◆ Description of the task ◆
Please copy out the entries below exactly, beginning with the line that contains "(∃ u, step (s.presenting" and ending with the line that contains "(s.romByte b = 0", and include nothing outside that span.

**********

/-- R81: SRESET and its five corner cases. -/
def Obligations.SresetZeroesTheLanes : Prop :=
  ∀ s : State, ∃ t, exec .sreset s = .next t ∧
    t.mode = .awaitingFirstByte ∧ t.acc.length = s.width.lanes ∧ (∀ i < s.width.lanes, t.acc[i]? = some 0) ∧
    t.width = s.width ∧ t.rom = s.rom ∧ t.inputs = s.inputs ∧ t.out.rspValid = false ∧ t.out.response = [] ∧
    (Invariant s → s.mode = .awaitingFirstByte → t.sameBlock s) ∧
    exec .sreset t = .next t ∧
    (∃ u, step (s.presenting [StepInput.hardReset s.width]) = .next u ∧ u.sameBlock t) ∧
    ∀ b : Byte, ∃ v, exec (.absorb b) t = .next v ∧
      ∀ i < s.width.lanes, v.lane i = s.romByte (BitVec.ofNat 8 ((b.toNat + i) % 256))

/-- R70: the seed step overwrites lane i with `T[(b + i) mod 256]`; with a table without repeated values the lanes are
pairwise distinct after it (corner case 5). -/
def Obligations.SeedStepLoadsEveryLaneFromTheTable : Prop :=
  ∀ (s : State) (b : Byte), s.mode = .awaitingFirstByte → ∃ t, exec (.absorb b) s = .next t ∧
    t.mode = .streaming ∧ t.acc.length = s.width.lanes ∧
    (∀ i < s.width.lanes, t.acc[i]? = some (s.romByte (BitVec.ofNat 8 ((b.toNat + i) % 256)))) ∧
    t.out.rspValid = false ∧ t.out.response = [] ∧
    (Function.Injective s.romByte → ∀ i j, i < s.width.lanes → j < s.width.lanes → t.lane i = t.lane j → i = j)

/-- R71: the fold step XORs `T[b]` into every lane, with its five corner cases: the XOR of two lanes is kept, two fold steps
with one byte cancel, a zero table entry changes no lane and a permutation has exactly one, the mode stays Streaming. -/
def Obligations.FoldStepXorsOneTableByteIntoEveryLane : Prop :=
  (∀ (s : State) (b : Byte), s.mode = .streaming → ∃ t, exec (.absorb b) s = .next t ∧
    t.mode = .streaming ∧ t.acc.length = s.width.lanes ∧
    (∀ i < s.width.lanes, t.acc[i]? = some (s.lane i ^^^ s.romByte b)) ∧
    t.out.rspValid = false ∧ t.out.response = [] ∧
    (∀ i j, i < s.width.lanes → j < s.width.lanes → t.lane i ^^^ t.lane j = s.lane i ^^^ s.lane j) ∧
    (∃ u, exec (.absorb b) t = .next u ∧ ∀ i < s.width.lanes, u.lane i = s.lane i) ∧
    (s.romByte b = 0 → ∀ i < s.width.lanes, t.lane i = s.lane i)) ∧
  ∀ s : State, Function.Injective s.romByte → ∃ b, s.romByte b = 0 ∧ ∀ c, s.romByte c = 0 → c = b

/-- R82: SUM responds with `[acc[0], ..., acc[W-1]]`, lane 0 first, and writes nothing. -/
def Obligations.SumRespondsWithTheLanesInOrder : Prop :=
  ∀ s : State, ∃ t, exec .sum s = .next t ∧ t.sameBlock s ∧ t.inputs = s.inputs ∧
    t.out.rspValid = true ∧ t.out.rspLen.toNat = s.width.lanes ∧
    t.out.response = (List.range s.width.lanes).map s.lane

/-- R83: a SUM repeated gives the same response; the ABSORBs after a SUM continue from the same lanes; in
AwaitingFirstByte (of a state that meets the invariant) it responds with W zero bytes; at W = 1 a zero digest is also reached in
Streaming; the response has exactly W bytes. -/
def Obligations.SumIsNonDestructive : Prop :=
  (∀ s : State, ∃ t u, exec .sum s = .next t ∧ exec .sum t = .next u ∧ u.out.response = t.out.response ∧
    t.out.response.length = s.width.lanes ∧
    (∀ bs : List Byte, bs ≠ [] → execAll (bs.map Instr.absorb) t = execAll (bs.map Instr.absorb) s) ∧
    (Invariant s → s.mode = .awaitingFirstByte → t.out.response = List.replicate s.width.lanes 0)) ∧
  ∀ (rom : List Host.Cell) (b : Byte), ∃ t,
    execAll [.absorb b, .absorb b, .sum] (State.initial .one rom) = .next t ∧ t.mode = .streaming ∧ t.out.response = [0]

**********

◆ Answer box ◆
    (∃ u, step (s.presenting [StepInput.hardReset s.width]) = .next u ∧ u.sameBlock t) ∧
    ∀ b : Byte, ∃ v, exec (.absorb b) t = .next v ∧
      ∀ i < s.width.lanes, v.lane i = s.romByte (BitVec.ofNat 8 ((b.toNat + i) % 256))

/-- R70: the seed step overwrites lane i with `T[(b + i) mod 256]`; with a table without repeated values the lanes are
pairwise distinct after it (corner case 5). -/
def Obligations.SeedStepLoadsEveryLaneFromTheTable : Prop :=
  ∀ (s : State) (b : Byte), s.mode = .awaitingFirstByte → ∃ t, exec (.absorb b) s = .next t ∧
    t.mode = .streaming ∧ t.acc.length = s.width.lanes ∧
    (∀ i < s.width.lanes, t.acc[i]? = some (s.romByte (BitVec.ofNat 8 ((b.toNat + i) % 256)))) ∧
    t.out.rspValid = false ∧ t.out.response = [] ∧
    (Function.Injective s.romByte → ∀ i j, i < s.width.lanes → j < s.width.lanes → t.lane i = t.lane j → i = j)

/-- R71: the fold step XORs `T[b]` into every lane, with its five corner cases: the XOR of two lanes is kept, two fold steps
with one byte cancel, a zero table entry changes no lane and a permutation has exactly one, the mode stays Streaming. -/
def Obligations.FoldStepXorsOneTableByteIntoEveryLane : Prop :=
  (∀ (s : State) (b : Byte), s.mode = .streaming → ∃ t, exec (.absorb b) s = .next t ∧
    t.mode = .streaming ∧ t.acc.length = s.width.lanes ∧
    (∀ i < s.width.lanes, t.acc[i]? = some (s.lane i ^^^ s.romByte b)) ∧
    t.out.rspValid = false ∧ t.out.response = [] ∧
    (∀ i j, i < s.width.lanes → j < s.width.lanes → t.lane i ^^^ t.lane j = s.lane i ^^^ s.lane j) ∧
    (∃ u, exec (.absorb b) t = .next u ∧ ∀ i < s.width.lanes, u.lane i = s.lane i) ∧
    (s.romByte b = 0 → ∀ i < s.width.lanes, t.lane i = s.lane i)) ∧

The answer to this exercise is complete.